:: Input material ::
-- ==== Sys2Proof/Machine/Dispatch.lean ====
section
/-! DEFINITION. One arm for each command: a direct call of its meaning, or a rejection by name. -/

namespace Sys2Proof.Machine
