/-! ### Management -/

/-- A health record takes the next `HSEQ`, a place in the ring and, when critical, a place on `ALERT_N`, and goes to the event receiver as a
message that carries the record; HEALTH_RESEND sends what is due after one second; HEALTH_ACK acknowledges, and `ALERT_N` follows. -/
def Obligations.HealthRecords : Prop :=
  (∀ (s : State) (i : HealthInfo), s.mgmt.ring.length < 1024 → i.code < 65536 → i.severity < 4 →
    ∃ t h, health s i = t ∧ tget t.mgmt.ring s.mgmt.hseq = some h ∧ h.hseq = s.mgmt.hseq ∧ h.hcode.toNat = i.code ∧ h.severity.toNat = i.severity ∧ h.acked = false ∧
      t.mgmt.hseq = s.mgmt.hseq + 1 ∧ t.mgmt.healthDrop = s.mgmt.healthDrop ∧ (i.severity = 2 → t.pwr.alertLow = true) ∧
      t.out.healthSent = s.out.healthSent ++ (eventOf s h).toList ∧
      t = { s with free := s.free + 1, mgmt := t.mgmt, pwr := t.pwr, out := t.out }) ∧
  (∀ (s : State) (h : Health), s.pwr.hubOn = true → s.mgmt.receiver.isSome = true → openHealth s = [h] → h.sentAt.isSome = true →
    ∃ t, exec .healthResend s = .next t ∧ t.clk.now = max s.clk.now (resendDue h) ∧ t.out.healthSent = s.out.healthSent ++ (eventOf s h).toList ∧
      t = { s with clk := t.clk, mgmt := t.mgmt, out := t.out }) ∧
  ∀ (s : State) (n : Nat), s.pwr.hubOn = true → s.mgmt.receiver.isSome = true →
    ∃ t, exec (.healthAck n) s = .next t ∧ t = { s with mgmt := t.mgmt, pwr := { s.pwr with alertLow := t.pwr.alertLow } } ∧
      tget t.mgmt.ring n = (tget s.mgmt.ring n).map (fun h => { h with acked := true }) ∧ (∀ k, k ≠ n → tget t.mgmt.ring k = tget s.mgmt.ring k) ∧
      t.pwr.alertLow = t.mgmt.ring.any fun h => h.2.severity == 2 && !h.2.acked

/-- The PLDM commands answer on the endpoint that they came by while the Hub domain is on; a command that changes state outside a secured session is
refused, and one that is not listed is not supported. -/
def Obligations.PldmAnswers : Prop :=
  ∀ (s : State) (via : Transport), s.pwr.hubOn = true →
    (∃ x, exec (.getTid via) s = .next (pldmAnswer (draw s) via 0 [x])) ∧
    (∀ k, pldmTypes.contains k = true → ∃ x, exec (.getPldmVersion via k) s = .next (pldmAnswer (draw s) via 0 [x])) ∧
    exec (.getPldmTypes via) s = .next (pldmAnswer s via 0 [0x8000000000000025]) ∧
    (∀ k, pldmTypes.contains k = true → ∃ l, exec (.getPldmCommands via k) s = .next (pldmAnswer (draw s) via 0 l) ∧ l.length = 4) ∧
    (∀ k c, exec (.pldmUnsupported via k c) s = .next (pldmAnswer s via 5 [])) ∧
    (∀ k n, pldmSensor s k = some n → exec (.getSensorReading via k) s = .next (pldmAnswer s via 0 [unsigned 64 (if n = 58 then readingOf s n / 100 else readingOf s n)])) ∧
    (∀ a n, 1 ≤ n → n ≤ 32 → (∀ i, i < n → (mgmtWord { s with free := s.free + i } (a + 8 * i)).isSome = true) →
      exec (.mgmtRead via a n) s = .next (pldmAnswer { s with free := s.free + n } via 0
        ((List.range n).map fun i => (mgmtWord { s with free := s.free + i } (a + 8 * i)).getD 0))) ∧
    (∀ q, secured s via q = true →
      (∀ e, exec (.setEventReceiver via q e) s = .next (pldmAnswer { s with mgmt := { s.mgmt with receiver := some (via, e) } } via 0 [])) ∧
      (s.fw.staging = false → s.fw.stagingPldm = false → ∃ u, exec (.requestUpdate via q 1) s = .next (pldmAnswer u via 0 []) ∧
        u.fw = { s.fw with stagingPldm := true, component := 1, received := 0, staged := none } ∧ u = { s with fw := u.fw }) ∧
      (∀ data, s.fw.stagingPldm = true → s.fw.content = none → exec (.pldmFwTransfer via q data none none) s =
        .next (pldmAnswer { s with fw := { s.fw with received := s.fw.received + data.length } } via 0 [])) ∧
      (∀ k, s.fw.stagingPldm = false → s.fw.staging = false → s.fw.staged = none → s.fw.stagedPack = some k → packRefusal s k = none →
        exec (.activateFirmware via q) s = .next (pldmAnswer { s with fw := { s.fw with nextPack := some k, stagedPack := none } } via 0 [])) ∧
      (s.fw.stagingPldm = false → s.fw.staging = false → s.jobs = [] → s.fw.staged.isSome = true → s.fw.stagedPack = none → exec (.activateFirmware via q) s =
        .next (pldmAnswer (warmRestart (activateSlot s)) via 0 [])) ∧
      (∀ v : Word64, exec (.mgmtWrite via q 0 [v]) s =
        .next (pldmAnswer { s with mgmt := { s.mgmt with wallBase := some ((v.toNat : Int) - (s.clk.now : Int)) } } via 0 [])) ∧
      ∀ (a : Nat) (v : Word64), mgmtWritable a v.toNat = false → exec (.mgmtWrite via q a [v]) s = .next (pldmAnswer s via 2 [])) ∧
    ∀ q, secured s via q = false →
      (∀ e, exec (.setEventReceiver via q e) s = .next (pldmAnswer s via 4 [])) ∧ (∀ k, exec (.requestUpdate via q k) s = .next (pldmAnswer s via 4 [])) ∧
      (∀ d i k, exec (.pldmFwTransfer via q d i k) s = .next (pldmAnswer s via 4 [])) ∧ exec (.activateFirmware via q) s = .next (pldmAnswer s via 4 []) ∧
      ∀ a w, exec (.mgmtWrite via q a w) s = .next (pldmAnswer s via 4 [])
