@[simp] theorem applyWrites_pending (s : State) (o : Option Sid) (w : WriteSet) : (applyWrites s o w).pending = s.pending := by
  unfold applyWrites
  exact foldl_keep (fun s : State => s.pending) _ (fun b x => wrBytes_pending ..) _ _
@[simp] theorem applyWrites_free (s : State) (o : Option Sid) (w : WriteSet) : (applyWrites s o w).free = s.free := by
  unfold applyWrites
  exact foldl_keep (fun s : State => s.free) _ (fun b x => wrBytes_free ..) _ _
@[simp] theorem applyWrites_clk (s : State) (o : Option Sid) (w : WriteSet) : (applyWrites s o w).clk = s.clk := by
  unfold applyWrites
  exact foldl_keep (fun s : State => s.clk) _ (fun b x => wrBytes_clk ..) _ _
@[simp] theorem applyWrites_lag (s : State) (o : Option Sid) (w : WriteSet) : (applyWrites s o w).lag = s.lag := by
  unfold applyWrites
  exact foldl_keep (fun s : State => s.lag) _ (fun b x => wrBytes_lag ..) _ _
@[simp] theorem applyWrites_nibs (s : State) (o : Option Sid) (w : WriteSet) : (applyWrites s o w).nibs = s.nibs := by
  unfold applyWrites
  exact foldl_keep (fun s : State => s.nibs) _ (fun b x => wrBytes_nibs ..) _ _
@[simp] theorem applyWrites_jobs (s : State) (o : Option Sid) (w : WriteSet) : (applyWrites s o w).jobs = s.jobs := by
  unfold applyWrites
  exact foldl_keep (fun s : State => s.jobs) _ (fun b x => wrBytes_jobs ..) _ _
@[simp] theorem applyWrites_queues (s : State) (o : Option Sid) (w : WriteSet) : (applyWrites s o w).queues = s.queues := by
  unfold applyWrites
  exact foldl_keep (fun s : State => s.queues) _ (fun b x => wrBytes_queues ..) _ _
@[simp] theorem applyWrites_acts (s : State) (o : Option Sid) (w : WriteSet) : (applyWrites s o w).acts = s.acts := by
  unfold applyWrites
  exact foldl_keep (fun s : State => s.acts) _ (fun b x => wrBytes_acts ..) _ _
@[simp] theorem applyWrites_runs (s : State) (o : Option Sid) (w : WriteSet) : (applyWrites s o w).runs = s.runs := by
  unfold applyWrites
  exact foldl_keep (fun s : State => s.runs) _ (fun b x => wrBytes_runs ..) _ _
@[simp] theorem applyWrites_fab (s : State) (o : Option Sid) (w : WriteSet) : (applyWrites s o w).fab = s.fab := by
  unfold applyWrites
  exact foldl_keep (fun s : State => s.fab) _ (fun b x => wrBytes_fab ..) _ _
@[simp] theorem applyWrites_pair (s : State) (o : Option Sid) (w : WriteSet) : (applyWrites s o w).pair = s.pair := by
  unfold applyWrites
  exact foldl_keep (fun s : State => s.pair) _ (fun b x => wrBytes_pair ..) _ _
@[simp] theorem applyWrites_shadows (s : State) (o : Option Sid) (w : WriteSet) : (applyWrites s o w).shadows = s.shadows := by
  unfold applyWrites
  exact foldl_keep (fun s : State => s.shadows) _ (fun b x => wrBytes_shadows ..) _ _
@[simp] theorem applyWrites_test (s : State) (o : Option Sid) (w : WriteSet) : (applyWrites s o w).test = s.test := by
  unfold applyWrites
  exact foldl_keep (fun s : State => s.test) _ (fun b x => wrBytes_test ..) _ _
@[simp] theorem applyWrites_hub (s : State) (o : Option Sid) (w : WriteSet) : (applyWrites s o w).hub = s.hub := by
  unfold applyWrites
  exact foldl_keep (fun s : State => s.hub) _ (fun b x => wrBytes_hub ..) _ _
@[simp] theorem applyWrites_mgmt (s : State) (o : Option Sid) (w : WriteSet) : (applyWrites s o w).mgmt = s.mgmt := by
  unfold applyWrites
  exact foldl_keep (fun s : State => s.mgmt) _ (fun b x => wrBytes_mgmt ..) _ _
@[simp] theorem applyWrites_fw (s : State) (o : Option Sid) (w : WriteSet) : (applyWrites s o w).fw = s.fw := by
  unfold applyWrites
  exact foldl_keep (fun s : State => s.fw) _ (fun b x => wrBytes_fw ..) _ _
@[simp] theorem applyWrites_pwr (s : State) (o : Option Sid) (w : WriteSet) : (applyWrites s o w).pwr = s.pwr := by
  unfold applyWrites
  exact foldl_keep (fun s : State => s.pwr) _ (fun b x => wrBytes_pwr ..) _ _
@[simp] theorem applyWrites_out (s : State) (o : Option Sid) (w : WriteSet) : (applyWrites s o w).out = s.out := by
  unfold applyWrites
  exact foldl_keep (fun s : State => s.out) _ (fun b x => wrBytes_out ..) _ _

@[simp] theorem updJob_pending (s : State) (k : Nat) (f : Job → Job) : (updJob s k f).pending = s.pending := by
  unfold updJob
  cases jobOf s k <;> rfl
@[simp] theorem updJob_free (s : State) (k : Nat) (f : Job → Job) : (updJob s k f).free = s.free := by
  unfold updJob
  cases jobOf s k <;> rfl
@[simp] theorem updJob_clk (s : State) (k : Nat) (f : Job → Job) : (updJob s k f).clk = s.clk := by
  unfold updJob
  cases jobOf s k <;> rfl
@[simp] theorem updJob_lag (s : State) (k : Nat) (f : Job → Job) : (updJob s k f).lag = s.lag := by
  unfold updJob
  cases jobOf s k <;> rfl
@[simp] theorem updJob_mem (s : State) (k : Nat) (f : Job → Job) : (updJob s k f).mem = s.mem := by
  unfold updJob
  cases jobOf s k <;> rfl
@[simp] theorem updJob_host (s : State) (k : Nat) (f : Job → Job) : (updJob s k f).host = s.host := by
  unfold updJob
  cases jobOf s k <;> rfl
@[simp] theorem updJob_nibs (s : State) (k : Nat) (f : Job → Job) : (updJob s k f).nibs = s.nibs := by
  unfold updJob
  cases jobOf s k <;> rfl
@[simp] theorem updJob_queues (s : State) (k : Nat) (f : Job → Job) : (updJob s k f).queues = s.queues := by
  unfold updJob
  cases jobOf s k <;> rfl
@[simp] theorem updJob_acts (s : State) (k : Nat) (f : Job → Job) : (updJob s k f).acts = s.acts := by
  unfold updJob
  cases jobOf s k <;> rfl
@[simp] theorem updJob_runs (s : State) (k : Nat) (f : Job → Job) : (updJob s k f).runs = s.runs := by
  unfold updJob
  cases jobOf s k <;> rfl
@[simp] theorem updJob_fab (s : State) (k : Nat) (f : Job → Job) : (updJob s k f).fab = s.fab := by
  unfold updJob
  cases jobOf s k <;> rfl
@[simp] theorem updJob_pair (s : State) (k : Nat) (f : Job → Job) : (updJob s k f).pair = s.pair := by
  unfold updJob
  cases jobOf s k <;> rfl
@[simp] theorem updJob_shadows (s : State) (k : Nat) (f : Job → Job) : (updJob s k f).shadows = s.shadows := by
  unfold updJob
  cases jobOf s k <;> rfl
@[simp] theorem updJob_test (s : State) (k : Nat) (f : Job → Job) : (updJob s k f).test = s.test := by
  unfold updJob
  cases jobOf s k <;> rfl
@[simp] theorem updJob_hub (s : State) (k : Nat) (f : Job → Job) : (updJob s k f).hub = s.hub := by
  unfold updJob
  cases jobOf s k <;> rfl
@[simp] theorem updJob_mgmt (s : State) (k : Nat) (f : Job → Job) : (updJob s k f).mgmt = s.mgmt := by
  unfold updJob
  cases jobOf s k <;> rfl
@[simp] theorem updJob_fw (s : State) (k : Nat) (f : Job → Job) : (updJob s k f).fw = s.fw := by
  unfold updJob
  cases jobOf s k <;> rfl
@[simp] theorem updJob_pwr (s : State) (k : Nat) (f : Job → Job) : (updJob s k f).pwr = s.pwr := by
  unfold updJob
  cases jobOf s k <;> rfl
@[simp] theorem updJob_out (s : State) (k : Nat) (f : Job → Job) : (updJob s k f).out = s.out := by
  unfold updJob
  cases jobOf s k <;> rfl

@[simp] theorem sendMsix_pending (s : State) (v : Nat) : (sendMsix s v).pending = s.pending := by
  unfold sendMsix
  try dsimp only
  (repeat' split) <;> simp
@[simp] theorem sendMsix_free (s : State) (v : Nat) : (sendMsix s v).free = s.free := by
  unfold sendMsix
  try dsimp only
  (repeat' split) <;> simp
@[simp] theorem sendMsix_clk (s : State) (v : Nat) : (sendMsix s v).clk = s.clk := by
  unfold sendMsix
  try dsimp only
  (repeat' split) <;> simp
@[simp] theorem sendMsix_lag (s : State) (v : Nat) : (sendMsix s v).lag = s.lag := by
  unfold sendMsix
  try dsimp only
  (repeat' split) <;> simp
@[simp] theorem sendMsix_mem (s : State) (v : Nat) : (sendMsix s v).mem = s.mem := by
  unfold sendMsix
  try dsimp only
  (repeat' split) <;> simp
@[simp] theorem sendMsix_host (s : State) (v : Nat) : (sendMsix s v).host = s.host := by
  unfold sendMsix
  try dsimp only
  (repeat' split) <;> simp
@[simp] theorem sendMsix_nibs (s : State) (v : Nat) : (sendMsix s v).nibs = s.nibs := by
  unfold sendMsix
  try dsimp only
  (repeat' split) <;> simp
@[simp] theorem sendMsix_jobs (s : State) (v : Nat) : (sendMsix s v).jobs = s.jobs := by
  unfold sendMsix
  try dsimp only
  (repeat' split) <;> simp
@[simp] theorem sendMsix_queues (s : State) (v : Nat) : (sendMsix s v).queues = s.queues := by
  unfold sendMsix
  try dsimp only
  (repeat' split) <;> simp
@[simp] theorem sendMsix_acts (s : State) (v : Nat) : (sendMsix s v).acts = s.acts := by
  unfold sendMsix
  try dsimp only
  (repeat' split) <;> simp
@[simp] theorem sendMsix_runs (s : State) (v : Nat) : (sendMsix s v).runs = s.runs := by
  unfold sendMsix
  try dsimp only
  (repeat' split) <;> simp
@[simp] theorem sendMsix_fab (s : State) (v : Nat) : (sendMsix s v).fab = s.fab := by
  unfold sendMsix
  try dsimp only
  (repeat' split) <;> simp
@[simp] theorem sendMsix_pair (s : State) (v : Nat) : (sendMsix s v).pair = s.pair := by
  unfold sendMsix
  try dsimp only
  (repeat' split) <;> simp
@[simp] theorem sendMsix_shadows (s : State) (v : Nat) : (sendMsix s v).shadows = s.shadows := by
  unfold sendMsix
  try dsimp only
  (repeat' split) <;> simp
@[simp] theorem sendMsix_test (s : State) (v : Nat) : (sendMsix s v).test = s.test := by
  unfold sendMsix
  try dsimp only
  (repeat' split) <;> simp
@[simp] theorem sendMsix_mgmt (s : State) (v : Nat) : (sendMsix s v).mgmt = s.mgmt := by
  unfold sendMsix
  try dsimp only
  (repeat' split) <;> simp
@[simp] theorem sendMsix_fw (s : State) (v : Nat) : (sendMsix s v).fw = s.fw := by
  unfold sendMsix
  try dsimp only
  (repeat' split) <;> simp
@[simp] theorem sendMsix_pwr (s : State) (v : Nat) : (sendMsix s v).pwr = s.pwr := by
  unfold sendMsix
  try dsimp only
  (repeat' split) <;> simp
:::
§ **Work item**
Look through the data above and return exactly the lines from the one that contains "s.free + 1, mgmt" to the one that contains "(∀ q, secured s via q = true →", inclusive, with nothing else.

§ **Task output**
      t = { s with free := s.free + 1, mgmt := t.mgmt, pwr := t.pwr, out := t.out }) ∧
  (∀ (s : State) (h : Health), s.pwr.hubOn = true → s.mgmt.receiver.isSome = true → openHealth s = [h] → h.sentAt.isSome = true →
    ∃ t, exec .healthResend s = .next t ∧ t.clk.now = max s.clk.now (resendDue h) ∧ t.out.healthSent = s.out.healthSent ++ (eventOf s h).toList ∧
      t = { s with clk := t.clk, mgmt := t.mgmt, out := t.out }) ∧
  ∀ (s : State) (n : Nat), s.pwr.hubOn = true → s.mgmt.receiver.isSome = true →
    ∃ t, exec (.healthAck n) s = .next t ∧ t = { s with mgmt := t.mgmt, pwr := { s.pwr with alertLow := t.pwr.alertLow } } ∧
      tget t.mgmt.ring n = (tget s.mgmt.ring n).map (fun h => { h with acked := true }) ∧ (∀ k, k ≠ n → tget t.mgmt.ring k = tget s.mgmt.ring k) ∧
      t.pwr.alertLow = t.mgmt.ring.any fun h => h.2.severity == 2 && !h.2.acked

/-- The PLDM commands answer on the endpoint that they came by while the Hub domain is on; a command that changes state outside a secured session is
refused, and one that is not listed is not supported. -/
def Obligations.PldmAnswers : Prop :=
  ∀ (s : State) (via : Transport), s.pwr.hubOn = true →
    (∃ x, exec (.getTid via) s = .next (pldmAnswer (draw s) via 0 [x])) ∧
    (∀ k, pldmTypes.contains k = true → ∃ x, exec (.getPldmVersion via k) s = .next (pldmAnswer (draw s) via 0 [x])) ∧
    exec (.getPldmTypes via) s = .next (pldmAnswer s via 0 [0x8000000000000025]) ∧
    (∀ k, pldmTypes.contains k = true → ∃ l, exec (.getPldmCommands via k) s = .next (pldmAnswer (draw s) via 0 l) ∧ l.length = 4) ∧
    (∀ k c, exec (.pldmUnsupported via k c) s = .next (pldmAnswer s via 5 [])) ∧
    (∀ k n, pldmSensor s k = some n → exec (.getSensorReading via k) s = .next (pldmAnswer s via 0 [unsigned 64 (if n = 58 then readingOf s n / 100 else readingOf s n)])) ∧
    (∀ a n, 1 ≤ n → n ≤ 32 → (∀ i, i < n → (mgmtWord { s with free := s.free + i } (a + 8 * i)).isSome = true) →
      exec (.mgmtRead via a n) s = .next (pldmAnswer { s with free := s.free + n } via 0
        ((List.range n).map fun i => (mgmtWord { s with free := s.free + i } (a + 8 * i)).getD 0))) ∧
    (∀ q, secured s via q = true →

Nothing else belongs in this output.